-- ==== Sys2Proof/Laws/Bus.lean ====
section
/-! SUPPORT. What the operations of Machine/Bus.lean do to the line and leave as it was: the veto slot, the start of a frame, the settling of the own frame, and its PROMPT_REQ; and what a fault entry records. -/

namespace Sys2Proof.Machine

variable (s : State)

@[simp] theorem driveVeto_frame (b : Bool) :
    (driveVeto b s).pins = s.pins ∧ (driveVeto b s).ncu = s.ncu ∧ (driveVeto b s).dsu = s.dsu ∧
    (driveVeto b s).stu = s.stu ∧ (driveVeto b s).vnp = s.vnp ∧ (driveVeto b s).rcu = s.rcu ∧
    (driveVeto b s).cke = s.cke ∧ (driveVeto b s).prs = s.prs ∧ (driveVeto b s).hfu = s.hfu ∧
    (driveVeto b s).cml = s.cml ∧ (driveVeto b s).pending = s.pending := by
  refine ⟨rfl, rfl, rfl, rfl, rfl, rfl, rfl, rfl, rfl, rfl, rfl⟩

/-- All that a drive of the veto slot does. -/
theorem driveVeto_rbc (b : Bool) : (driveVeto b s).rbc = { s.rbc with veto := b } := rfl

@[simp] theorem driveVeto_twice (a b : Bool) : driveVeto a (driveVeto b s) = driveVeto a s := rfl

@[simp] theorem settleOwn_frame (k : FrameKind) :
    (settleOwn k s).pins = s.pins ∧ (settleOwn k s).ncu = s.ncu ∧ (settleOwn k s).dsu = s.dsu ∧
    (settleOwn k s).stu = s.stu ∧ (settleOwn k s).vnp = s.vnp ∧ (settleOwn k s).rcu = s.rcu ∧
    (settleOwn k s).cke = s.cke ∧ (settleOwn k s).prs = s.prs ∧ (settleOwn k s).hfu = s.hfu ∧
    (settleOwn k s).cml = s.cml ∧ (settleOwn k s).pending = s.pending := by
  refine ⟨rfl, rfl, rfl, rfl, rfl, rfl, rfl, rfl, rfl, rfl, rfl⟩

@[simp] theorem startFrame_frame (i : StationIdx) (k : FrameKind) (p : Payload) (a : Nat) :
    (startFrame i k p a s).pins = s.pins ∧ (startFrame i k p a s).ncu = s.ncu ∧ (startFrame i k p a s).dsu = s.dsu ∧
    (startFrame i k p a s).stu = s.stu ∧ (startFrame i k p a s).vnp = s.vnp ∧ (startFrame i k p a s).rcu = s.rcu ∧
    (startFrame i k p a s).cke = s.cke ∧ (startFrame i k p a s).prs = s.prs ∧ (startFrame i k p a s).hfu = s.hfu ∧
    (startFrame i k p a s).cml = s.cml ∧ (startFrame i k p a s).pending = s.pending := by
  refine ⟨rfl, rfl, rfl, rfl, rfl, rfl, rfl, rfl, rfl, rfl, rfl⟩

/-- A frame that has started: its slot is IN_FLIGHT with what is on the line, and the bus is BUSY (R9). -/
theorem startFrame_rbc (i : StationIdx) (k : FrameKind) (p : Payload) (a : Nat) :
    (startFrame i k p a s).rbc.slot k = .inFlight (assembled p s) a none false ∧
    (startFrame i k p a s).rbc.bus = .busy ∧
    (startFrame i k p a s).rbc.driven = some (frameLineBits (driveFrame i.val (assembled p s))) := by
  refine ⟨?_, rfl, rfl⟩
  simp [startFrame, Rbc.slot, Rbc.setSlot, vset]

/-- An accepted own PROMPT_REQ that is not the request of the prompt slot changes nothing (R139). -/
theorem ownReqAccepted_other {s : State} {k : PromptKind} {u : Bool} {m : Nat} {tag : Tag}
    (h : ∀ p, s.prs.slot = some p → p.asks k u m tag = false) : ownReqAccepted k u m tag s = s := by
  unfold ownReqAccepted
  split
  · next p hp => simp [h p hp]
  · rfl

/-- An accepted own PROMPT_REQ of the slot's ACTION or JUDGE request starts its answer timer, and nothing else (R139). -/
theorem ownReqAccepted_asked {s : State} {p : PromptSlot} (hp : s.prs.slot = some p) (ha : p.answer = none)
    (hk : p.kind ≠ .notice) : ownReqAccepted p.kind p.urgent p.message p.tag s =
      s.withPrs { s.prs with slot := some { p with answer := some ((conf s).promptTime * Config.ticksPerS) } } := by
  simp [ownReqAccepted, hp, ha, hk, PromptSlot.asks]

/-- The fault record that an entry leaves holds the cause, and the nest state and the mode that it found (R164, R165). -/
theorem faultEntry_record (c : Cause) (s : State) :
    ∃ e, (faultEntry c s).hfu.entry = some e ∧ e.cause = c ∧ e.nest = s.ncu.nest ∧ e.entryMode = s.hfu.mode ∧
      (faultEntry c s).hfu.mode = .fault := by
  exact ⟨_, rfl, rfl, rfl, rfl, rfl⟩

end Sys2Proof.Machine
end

...

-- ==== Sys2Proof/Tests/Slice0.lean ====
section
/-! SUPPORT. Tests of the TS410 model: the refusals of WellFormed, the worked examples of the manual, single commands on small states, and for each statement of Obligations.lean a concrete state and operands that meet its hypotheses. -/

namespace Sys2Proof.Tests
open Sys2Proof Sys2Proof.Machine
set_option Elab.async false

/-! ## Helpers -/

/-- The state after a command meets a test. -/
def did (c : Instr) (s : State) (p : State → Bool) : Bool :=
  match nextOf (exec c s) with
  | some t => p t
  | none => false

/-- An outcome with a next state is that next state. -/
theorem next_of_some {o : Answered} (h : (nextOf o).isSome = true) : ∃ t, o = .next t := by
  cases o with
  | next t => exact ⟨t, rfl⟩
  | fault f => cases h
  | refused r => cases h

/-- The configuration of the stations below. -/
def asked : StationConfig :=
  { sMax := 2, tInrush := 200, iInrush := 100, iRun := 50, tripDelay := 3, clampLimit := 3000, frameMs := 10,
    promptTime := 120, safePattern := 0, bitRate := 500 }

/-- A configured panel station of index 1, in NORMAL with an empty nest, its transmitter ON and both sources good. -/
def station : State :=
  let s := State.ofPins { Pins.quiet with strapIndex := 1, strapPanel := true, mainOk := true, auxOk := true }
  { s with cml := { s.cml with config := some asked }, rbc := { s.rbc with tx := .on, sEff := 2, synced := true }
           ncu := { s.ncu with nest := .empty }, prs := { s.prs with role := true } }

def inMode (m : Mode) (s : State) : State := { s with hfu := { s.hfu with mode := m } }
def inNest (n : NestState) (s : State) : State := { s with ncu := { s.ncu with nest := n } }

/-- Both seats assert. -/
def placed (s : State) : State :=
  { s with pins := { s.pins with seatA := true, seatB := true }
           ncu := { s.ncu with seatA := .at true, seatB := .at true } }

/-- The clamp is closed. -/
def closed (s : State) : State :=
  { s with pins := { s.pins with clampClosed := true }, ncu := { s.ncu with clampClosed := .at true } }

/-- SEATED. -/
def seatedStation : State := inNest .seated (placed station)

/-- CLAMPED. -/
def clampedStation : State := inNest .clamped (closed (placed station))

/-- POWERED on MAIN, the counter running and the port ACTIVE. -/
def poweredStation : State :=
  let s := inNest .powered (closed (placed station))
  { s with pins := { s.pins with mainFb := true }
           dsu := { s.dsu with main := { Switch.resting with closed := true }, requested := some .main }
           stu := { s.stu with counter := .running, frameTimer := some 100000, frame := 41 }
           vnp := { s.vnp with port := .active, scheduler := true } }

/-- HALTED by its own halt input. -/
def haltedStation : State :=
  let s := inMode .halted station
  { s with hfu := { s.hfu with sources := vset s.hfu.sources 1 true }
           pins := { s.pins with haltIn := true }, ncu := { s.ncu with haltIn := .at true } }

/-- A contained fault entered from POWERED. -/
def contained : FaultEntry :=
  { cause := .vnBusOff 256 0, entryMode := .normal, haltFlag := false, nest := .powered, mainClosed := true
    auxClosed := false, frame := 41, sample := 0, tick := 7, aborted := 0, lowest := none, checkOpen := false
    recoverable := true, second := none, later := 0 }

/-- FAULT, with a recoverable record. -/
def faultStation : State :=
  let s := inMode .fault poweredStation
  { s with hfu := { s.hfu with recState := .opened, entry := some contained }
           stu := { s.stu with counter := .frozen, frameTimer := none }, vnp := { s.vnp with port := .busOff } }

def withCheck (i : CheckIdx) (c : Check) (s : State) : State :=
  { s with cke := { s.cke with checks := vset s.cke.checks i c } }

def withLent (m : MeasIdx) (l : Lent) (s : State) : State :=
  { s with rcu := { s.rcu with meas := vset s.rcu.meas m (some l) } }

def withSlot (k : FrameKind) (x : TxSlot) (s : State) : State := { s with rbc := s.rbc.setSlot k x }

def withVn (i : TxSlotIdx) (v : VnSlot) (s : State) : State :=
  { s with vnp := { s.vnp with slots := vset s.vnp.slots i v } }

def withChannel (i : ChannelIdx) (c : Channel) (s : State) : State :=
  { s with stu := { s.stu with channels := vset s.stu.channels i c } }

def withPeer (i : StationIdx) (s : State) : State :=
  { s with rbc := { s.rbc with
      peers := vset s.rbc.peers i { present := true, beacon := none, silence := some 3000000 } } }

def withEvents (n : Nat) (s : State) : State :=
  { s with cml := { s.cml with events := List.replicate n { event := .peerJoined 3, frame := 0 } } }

--

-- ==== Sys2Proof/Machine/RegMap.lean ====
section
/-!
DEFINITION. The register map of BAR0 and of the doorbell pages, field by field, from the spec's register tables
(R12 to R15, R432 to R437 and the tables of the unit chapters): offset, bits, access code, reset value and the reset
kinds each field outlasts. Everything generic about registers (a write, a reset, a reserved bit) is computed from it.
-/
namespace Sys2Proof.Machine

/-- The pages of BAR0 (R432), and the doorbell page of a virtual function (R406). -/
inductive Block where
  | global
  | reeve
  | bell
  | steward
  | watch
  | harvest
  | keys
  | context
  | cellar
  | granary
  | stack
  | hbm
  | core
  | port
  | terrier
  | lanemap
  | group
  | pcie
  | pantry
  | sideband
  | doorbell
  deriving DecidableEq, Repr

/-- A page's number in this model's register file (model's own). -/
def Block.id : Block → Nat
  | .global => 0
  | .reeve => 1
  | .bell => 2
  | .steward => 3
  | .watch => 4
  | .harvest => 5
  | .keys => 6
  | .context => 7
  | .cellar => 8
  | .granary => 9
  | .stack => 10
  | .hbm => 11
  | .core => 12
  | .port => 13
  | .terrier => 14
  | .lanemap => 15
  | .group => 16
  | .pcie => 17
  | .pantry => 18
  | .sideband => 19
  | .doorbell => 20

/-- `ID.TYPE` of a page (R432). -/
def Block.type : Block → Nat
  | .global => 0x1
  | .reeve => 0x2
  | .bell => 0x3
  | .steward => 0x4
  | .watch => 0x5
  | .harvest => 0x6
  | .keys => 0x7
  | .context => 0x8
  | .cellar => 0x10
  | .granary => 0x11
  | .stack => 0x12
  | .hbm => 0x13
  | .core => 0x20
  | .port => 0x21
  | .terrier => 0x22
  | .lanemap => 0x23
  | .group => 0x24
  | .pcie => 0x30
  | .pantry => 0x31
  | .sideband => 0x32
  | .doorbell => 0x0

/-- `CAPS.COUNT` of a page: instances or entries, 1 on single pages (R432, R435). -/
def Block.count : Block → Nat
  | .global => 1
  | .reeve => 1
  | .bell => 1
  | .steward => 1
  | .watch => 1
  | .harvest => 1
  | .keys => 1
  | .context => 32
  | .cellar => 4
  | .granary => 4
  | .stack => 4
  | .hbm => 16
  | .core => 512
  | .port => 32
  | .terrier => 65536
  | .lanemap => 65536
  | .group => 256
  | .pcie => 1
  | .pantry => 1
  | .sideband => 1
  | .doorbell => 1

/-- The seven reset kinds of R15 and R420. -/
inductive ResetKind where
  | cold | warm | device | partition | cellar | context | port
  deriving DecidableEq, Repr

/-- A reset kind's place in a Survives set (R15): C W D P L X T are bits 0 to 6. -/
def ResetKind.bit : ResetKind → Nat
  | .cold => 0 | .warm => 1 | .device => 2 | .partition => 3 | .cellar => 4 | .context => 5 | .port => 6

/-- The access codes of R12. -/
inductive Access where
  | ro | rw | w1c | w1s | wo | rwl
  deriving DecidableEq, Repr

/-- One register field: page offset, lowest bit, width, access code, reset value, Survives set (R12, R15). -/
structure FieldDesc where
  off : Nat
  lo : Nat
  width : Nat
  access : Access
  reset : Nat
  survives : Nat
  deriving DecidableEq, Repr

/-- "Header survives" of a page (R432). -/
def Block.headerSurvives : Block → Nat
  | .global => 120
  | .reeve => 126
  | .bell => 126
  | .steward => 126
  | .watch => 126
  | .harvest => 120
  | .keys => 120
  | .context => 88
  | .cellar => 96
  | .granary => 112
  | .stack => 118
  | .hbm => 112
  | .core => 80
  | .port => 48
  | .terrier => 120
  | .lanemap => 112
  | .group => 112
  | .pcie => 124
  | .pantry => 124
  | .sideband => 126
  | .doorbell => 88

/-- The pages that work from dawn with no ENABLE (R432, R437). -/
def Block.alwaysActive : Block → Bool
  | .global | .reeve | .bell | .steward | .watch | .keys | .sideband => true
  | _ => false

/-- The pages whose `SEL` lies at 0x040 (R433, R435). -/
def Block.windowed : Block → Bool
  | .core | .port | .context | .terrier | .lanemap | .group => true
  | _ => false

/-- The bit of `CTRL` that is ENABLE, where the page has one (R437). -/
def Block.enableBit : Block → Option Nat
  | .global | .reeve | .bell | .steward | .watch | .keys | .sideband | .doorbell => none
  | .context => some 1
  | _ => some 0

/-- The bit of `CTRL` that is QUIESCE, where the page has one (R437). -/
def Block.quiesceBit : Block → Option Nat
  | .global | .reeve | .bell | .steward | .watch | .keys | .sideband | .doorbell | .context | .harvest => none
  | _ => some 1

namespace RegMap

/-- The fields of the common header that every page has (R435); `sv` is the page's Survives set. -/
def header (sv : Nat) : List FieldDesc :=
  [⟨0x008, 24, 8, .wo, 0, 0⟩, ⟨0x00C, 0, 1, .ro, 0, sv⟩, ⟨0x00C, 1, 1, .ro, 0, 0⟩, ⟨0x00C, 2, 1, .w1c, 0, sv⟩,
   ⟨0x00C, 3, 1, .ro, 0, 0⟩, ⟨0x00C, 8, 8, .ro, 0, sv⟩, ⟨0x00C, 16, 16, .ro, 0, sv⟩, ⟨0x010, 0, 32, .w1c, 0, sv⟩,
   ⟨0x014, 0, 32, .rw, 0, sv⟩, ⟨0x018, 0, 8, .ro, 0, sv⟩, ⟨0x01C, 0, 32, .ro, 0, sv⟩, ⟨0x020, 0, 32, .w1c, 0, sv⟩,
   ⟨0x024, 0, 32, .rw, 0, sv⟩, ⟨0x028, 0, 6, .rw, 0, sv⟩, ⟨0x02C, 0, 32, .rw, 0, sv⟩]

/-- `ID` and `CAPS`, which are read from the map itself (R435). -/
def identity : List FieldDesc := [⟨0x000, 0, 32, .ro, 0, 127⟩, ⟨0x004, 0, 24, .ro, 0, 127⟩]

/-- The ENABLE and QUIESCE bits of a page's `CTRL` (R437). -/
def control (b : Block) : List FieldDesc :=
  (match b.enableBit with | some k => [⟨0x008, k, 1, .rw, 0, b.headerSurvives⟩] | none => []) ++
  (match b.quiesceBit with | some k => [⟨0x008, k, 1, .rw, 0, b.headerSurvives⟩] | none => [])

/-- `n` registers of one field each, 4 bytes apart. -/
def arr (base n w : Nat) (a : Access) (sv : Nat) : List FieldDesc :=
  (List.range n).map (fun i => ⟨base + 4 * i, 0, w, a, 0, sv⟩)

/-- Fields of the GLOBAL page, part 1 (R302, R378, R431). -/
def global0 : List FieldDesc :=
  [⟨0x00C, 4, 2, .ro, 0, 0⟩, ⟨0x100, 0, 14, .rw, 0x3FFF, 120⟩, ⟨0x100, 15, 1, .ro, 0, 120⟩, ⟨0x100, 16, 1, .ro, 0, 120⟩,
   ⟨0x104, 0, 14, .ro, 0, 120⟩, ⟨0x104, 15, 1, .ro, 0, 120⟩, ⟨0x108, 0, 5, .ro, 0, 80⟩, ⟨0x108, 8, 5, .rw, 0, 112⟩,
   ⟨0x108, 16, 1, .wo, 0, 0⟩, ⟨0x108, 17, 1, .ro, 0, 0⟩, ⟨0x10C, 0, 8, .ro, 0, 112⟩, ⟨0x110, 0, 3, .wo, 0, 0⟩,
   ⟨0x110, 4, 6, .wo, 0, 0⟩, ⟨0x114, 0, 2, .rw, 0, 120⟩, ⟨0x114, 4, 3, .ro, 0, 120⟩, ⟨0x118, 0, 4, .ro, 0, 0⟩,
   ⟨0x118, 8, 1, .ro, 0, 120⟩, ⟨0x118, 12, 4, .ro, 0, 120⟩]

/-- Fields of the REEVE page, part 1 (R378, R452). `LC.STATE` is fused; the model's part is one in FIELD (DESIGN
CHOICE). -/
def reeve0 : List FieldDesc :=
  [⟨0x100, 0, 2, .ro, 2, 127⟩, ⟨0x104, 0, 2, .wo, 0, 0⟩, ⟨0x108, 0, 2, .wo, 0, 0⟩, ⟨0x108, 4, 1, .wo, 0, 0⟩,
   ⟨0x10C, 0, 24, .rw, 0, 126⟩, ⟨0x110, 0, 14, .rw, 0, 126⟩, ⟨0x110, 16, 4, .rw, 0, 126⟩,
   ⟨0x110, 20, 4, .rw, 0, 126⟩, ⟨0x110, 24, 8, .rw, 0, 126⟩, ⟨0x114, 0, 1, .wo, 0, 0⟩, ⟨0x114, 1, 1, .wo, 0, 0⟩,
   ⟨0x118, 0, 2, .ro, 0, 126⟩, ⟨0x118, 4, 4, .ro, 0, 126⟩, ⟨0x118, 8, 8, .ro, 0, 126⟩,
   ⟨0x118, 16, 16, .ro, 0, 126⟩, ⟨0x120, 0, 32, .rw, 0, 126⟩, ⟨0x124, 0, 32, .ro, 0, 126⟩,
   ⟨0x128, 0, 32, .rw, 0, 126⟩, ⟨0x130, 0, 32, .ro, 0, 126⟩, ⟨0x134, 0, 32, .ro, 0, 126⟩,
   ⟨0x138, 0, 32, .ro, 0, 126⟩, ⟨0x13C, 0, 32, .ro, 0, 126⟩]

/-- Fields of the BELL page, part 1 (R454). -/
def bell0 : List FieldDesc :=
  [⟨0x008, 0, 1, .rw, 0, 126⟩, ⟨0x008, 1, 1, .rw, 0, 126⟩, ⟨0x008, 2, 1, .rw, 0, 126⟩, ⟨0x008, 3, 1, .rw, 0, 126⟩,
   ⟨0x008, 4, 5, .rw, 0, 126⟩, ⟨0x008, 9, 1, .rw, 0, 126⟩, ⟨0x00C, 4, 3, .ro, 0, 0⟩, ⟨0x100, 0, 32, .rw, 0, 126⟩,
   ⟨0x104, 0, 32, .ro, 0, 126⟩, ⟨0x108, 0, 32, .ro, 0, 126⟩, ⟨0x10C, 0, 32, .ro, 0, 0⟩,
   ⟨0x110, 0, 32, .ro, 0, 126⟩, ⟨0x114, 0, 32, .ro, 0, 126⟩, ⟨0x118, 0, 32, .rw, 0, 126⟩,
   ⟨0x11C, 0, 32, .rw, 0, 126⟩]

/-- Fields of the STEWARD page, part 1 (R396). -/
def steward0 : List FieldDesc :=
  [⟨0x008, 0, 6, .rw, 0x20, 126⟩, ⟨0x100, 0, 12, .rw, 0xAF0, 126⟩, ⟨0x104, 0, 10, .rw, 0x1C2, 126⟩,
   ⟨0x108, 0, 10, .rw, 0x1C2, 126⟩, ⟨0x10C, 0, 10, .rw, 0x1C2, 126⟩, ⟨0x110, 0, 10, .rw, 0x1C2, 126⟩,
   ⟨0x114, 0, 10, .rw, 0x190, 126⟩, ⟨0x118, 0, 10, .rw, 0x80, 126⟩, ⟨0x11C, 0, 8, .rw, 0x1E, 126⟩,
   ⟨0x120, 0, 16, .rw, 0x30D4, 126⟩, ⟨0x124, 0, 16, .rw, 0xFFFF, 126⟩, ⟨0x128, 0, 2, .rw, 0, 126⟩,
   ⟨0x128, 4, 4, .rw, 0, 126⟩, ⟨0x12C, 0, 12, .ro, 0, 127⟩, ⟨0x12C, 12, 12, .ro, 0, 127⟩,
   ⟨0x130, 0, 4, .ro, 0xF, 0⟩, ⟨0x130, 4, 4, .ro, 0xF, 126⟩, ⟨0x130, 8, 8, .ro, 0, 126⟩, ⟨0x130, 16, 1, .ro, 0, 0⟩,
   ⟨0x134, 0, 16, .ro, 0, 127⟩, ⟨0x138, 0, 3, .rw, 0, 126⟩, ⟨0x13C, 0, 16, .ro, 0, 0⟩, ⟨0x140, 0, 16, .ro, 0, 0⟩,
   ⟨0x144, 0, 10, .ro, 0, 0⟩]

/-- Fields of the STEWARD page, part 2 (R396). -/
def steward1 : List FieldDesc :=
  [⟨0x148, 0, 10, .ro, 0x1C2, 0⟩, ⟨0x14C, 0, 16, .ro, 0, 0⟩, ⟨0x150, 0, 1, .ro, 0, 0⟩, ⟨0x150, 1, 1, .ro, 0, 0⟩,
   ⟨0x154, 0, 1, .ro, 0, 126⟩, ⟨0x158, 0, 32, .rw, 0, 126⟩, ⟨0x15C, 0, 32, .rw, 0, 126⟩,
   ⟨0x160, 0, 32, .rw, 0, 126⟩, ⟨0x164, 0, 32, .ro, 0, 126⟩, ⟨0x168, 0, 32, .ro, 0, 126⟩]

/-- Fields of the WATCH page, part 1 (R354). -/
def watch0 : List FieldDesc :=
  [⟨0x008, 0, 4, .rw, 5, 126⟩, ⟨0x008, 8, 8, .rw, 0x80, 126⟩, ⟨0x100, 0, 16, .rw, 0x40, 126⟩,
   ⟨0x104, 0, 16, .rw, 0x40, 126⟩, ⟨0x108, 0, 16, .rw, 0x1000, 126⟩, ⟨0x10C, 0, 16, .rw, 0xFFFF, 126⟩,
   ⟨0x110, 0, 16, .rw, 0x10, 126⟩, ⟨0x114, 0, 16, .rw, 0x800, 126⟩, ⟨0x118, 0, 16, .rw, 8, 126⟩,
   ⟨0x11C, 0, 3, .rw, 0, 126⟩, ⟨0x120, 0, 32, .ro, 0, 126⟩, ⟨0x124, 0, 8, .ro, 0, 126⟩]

## What you are asked to do
Extract exactly and only the lines above from the line containing "-- ==== Sys2Proof/Laws/Bus.lean" through the line containing "(driveVeto b s).stu", both end lines included.

## Written solution
-- ==== Sys2Proof/Laws/Bus.lean ====
section
/-! SUPPORT. What the operations of Machine/Bus.lean do to the line and leave as it was: the veto slot, the start of a frame, the settling of the own frame, and its PROMPT_REQ; and what a fault entry records. -/

namespace Sys2Proof.Machine

variable (s : State)

@[simp] theorem driveVeto_frame (b : Bool) :
    (driveVeto b s).pins = s.pins ∧ (driveVeto b s).ncu = s.ncu ∧ (driveVeto b s).dsu = s.dsu ∧
    (driveVeto b s).stu = s.stu ∧ (driveVeto b s).vnp = s.vnp ∧ (driveVeto b s).rcu = s.rcu ∧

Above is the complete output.